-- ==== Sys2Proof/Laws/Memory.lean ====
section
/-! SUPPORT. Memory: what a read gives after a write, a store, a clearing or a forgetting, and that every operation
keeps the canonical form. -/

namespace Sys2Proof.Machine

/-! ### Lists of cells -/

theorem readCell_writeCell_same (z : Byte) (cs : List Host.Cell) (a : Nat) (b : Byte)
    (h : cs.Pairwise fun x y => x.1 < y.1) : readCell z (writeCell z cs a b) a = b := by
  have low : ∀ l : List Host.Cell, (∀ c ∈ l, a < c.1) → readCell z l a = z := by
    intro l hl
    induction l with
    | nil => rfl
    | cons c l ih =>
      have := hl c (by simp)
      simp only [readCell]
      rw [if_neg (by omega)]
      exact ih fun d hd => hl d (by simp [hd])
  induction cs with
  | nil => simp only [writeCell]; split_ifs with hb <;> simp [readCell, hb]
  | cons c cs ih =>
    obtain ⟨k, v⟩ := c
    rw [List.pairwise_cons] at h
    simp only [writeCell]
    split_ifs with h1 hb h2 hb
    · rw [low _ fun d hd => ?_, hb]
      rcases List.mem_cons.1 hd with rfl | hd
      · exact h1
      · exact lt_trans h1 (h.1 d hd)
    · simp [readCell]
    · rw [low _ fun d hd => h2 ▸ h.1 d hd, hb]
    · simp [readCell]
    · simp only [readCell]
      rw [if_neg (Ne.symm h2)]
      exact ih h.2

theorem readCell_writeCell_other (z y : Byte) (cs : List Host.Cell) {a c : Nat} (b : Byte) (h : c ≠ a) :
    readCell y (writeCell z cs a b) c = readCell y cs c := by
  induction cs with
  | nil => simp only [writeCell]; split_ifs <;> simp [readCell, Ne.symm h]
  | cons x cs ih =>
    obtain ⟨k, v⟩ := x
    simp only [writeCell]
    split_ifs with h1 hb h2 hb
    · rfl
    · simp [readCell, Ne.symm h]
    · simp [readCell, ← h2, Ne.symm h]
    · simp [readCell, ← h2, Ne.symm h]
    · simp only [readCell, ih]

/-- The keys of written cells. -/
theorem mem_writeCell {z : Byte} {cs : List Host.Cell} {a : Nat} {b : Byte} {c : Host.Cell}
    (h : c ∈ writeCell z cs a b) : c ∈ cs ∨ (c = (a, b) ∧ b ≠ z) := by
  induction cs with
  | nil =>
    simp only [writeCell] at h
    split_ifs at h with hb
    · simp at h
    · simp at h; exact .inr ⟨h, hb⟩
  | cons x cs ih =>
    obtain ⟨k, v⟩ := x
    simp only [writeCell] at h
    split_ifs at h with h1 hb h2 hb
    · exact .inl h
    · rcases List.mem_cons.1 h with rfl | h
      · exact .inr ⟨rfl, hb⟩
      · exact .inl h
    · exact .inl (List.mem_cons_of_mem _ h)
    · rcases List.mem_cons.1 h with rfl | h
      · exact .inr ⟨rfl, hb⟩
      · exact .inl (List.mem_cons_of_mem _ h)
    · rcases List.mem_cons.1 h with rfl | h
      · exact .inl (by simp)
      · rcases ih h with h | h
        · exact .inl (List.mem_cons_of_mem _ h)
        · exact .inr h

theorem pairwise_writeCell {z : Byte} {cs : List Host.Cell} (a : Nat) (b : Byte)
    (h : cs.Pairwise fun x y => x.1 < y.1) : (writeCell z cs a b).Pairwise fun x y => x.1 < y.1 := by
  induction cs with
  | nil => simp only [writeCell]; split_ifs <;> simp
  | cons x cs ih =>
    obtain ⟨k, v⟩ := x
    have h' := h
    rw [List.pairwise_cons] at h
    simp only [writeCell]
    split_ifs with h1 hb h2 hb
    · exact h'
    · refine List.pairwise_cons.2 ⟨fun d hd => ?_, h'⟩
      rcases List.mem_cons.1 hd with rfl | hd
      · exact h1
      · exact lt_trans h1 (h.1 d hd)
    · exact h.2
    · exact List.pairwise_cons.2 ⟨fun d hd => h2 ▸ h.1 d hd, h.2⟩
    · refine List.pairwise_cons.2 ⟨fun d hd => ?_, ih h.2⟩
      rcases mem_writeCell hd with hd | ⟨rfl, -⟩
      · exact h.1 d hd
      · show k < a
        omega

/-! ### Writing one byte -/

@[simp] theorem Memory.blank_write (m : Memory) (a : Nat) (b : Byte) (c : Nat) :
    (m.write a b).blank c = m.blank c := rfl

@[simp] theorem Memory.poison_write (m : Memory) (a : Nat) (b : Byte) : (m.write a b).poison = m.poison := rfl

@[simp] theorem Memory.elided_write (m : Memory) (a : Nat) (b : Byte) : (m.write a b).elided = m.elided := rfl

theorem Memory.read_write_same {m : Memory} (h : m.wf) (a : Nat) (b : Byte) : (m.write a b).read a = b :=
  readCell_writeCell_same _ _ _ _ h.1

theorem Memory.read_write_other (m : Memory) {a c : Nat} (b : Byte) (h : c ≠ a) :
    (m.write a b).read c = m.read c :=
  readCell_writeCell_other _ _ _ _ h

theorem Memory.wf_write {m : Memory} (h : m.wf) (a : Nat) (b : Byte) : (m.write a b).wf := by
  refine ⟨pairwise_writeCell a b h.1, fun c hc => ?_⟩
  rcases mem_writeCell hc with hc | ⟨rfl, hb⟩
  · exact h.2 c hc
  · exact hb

**********

◆ **WHAT YOU ARE ASKED TO DO**: Beginning at the line with "<;> simp [readCell, Ne.symm h]" and stopping after the line with "have h' := h", please write out every line of the data above exactly and nothing else.

◆ **EXERCISE OUTPUT**:
  | nil => simp only [writeCell]; split_ifs <;> simp [readCell, Ne.symm h]
  | cons x cs ih =>
    obtain ⟨k, v⟩ := x
    simp only [writeCell]
    split_ifs with h1 hb h2 hb
    · rfl
    · simp [readCell, Ne.symm h]
    · simp [readCell, ← h2, Ne.symm h]
    · simp [readCell, ← h2, Ne.symm h]
    · simp only [readCell, ih]

/-- The keys of written cells. -/
theorem mem_writeCell {z : Byte} {cs : List Host.Cell} {a : Nat} {b : Byte} {c : Host.Cell}
    (h : c ∈ writeCell z cs a b) : c ∈ cs ∨ (c = (a, b) ∧ b ≠ z) := by
  induction cs with
  | nil =>
    simp only [writeCell] at h
    split_ifs at h with hb
    · simp at h
    · simp at h; exact .inr ⟨h, hb⟩
  | cons x cs ih =>
    obtain ⟨k, v⟩ := x
    simp only [writeCell] at h
    split_ifs at h with h1 hb h2 hb
    · exact .inl h
    · rcases List.mem_cons.1 h with rfl | h
      · exact .inr ⟨rfl, hb⟩
      · exact .inl h
    · exact .inl (List.mem_cons_of_mem _ h)
    · rcases List.mem_cons.1 h with rfl | h
      · exact .inr ⟨rfl, hb⟩
      · exact .inl (List.mem_cons_of_mem _ h)
    · rcases List.mem_cons.1 h with rfl | h
      · exact .inl (by simp)
      · rcases ih h with h | h
        · exact .inl (List.mem_cons_of_mem _ h)
        · exact .inr h

theorem pairwise_writeCell {z : Byte} {cs : List Host.Cell} (a : Nat) (b : Byte)
    (h : cs.Pairwise fun x y => x.1 < y.1) : (writeCell z cs a b).Pairwise fun x y => x.1 < y.1 := by
  induction cs with
  | nil => simp only [writeCell]; split_ifs <;> simp
  | cons x cs ih =>
    obtain ⟨k, v⟩ := x
    have h' := h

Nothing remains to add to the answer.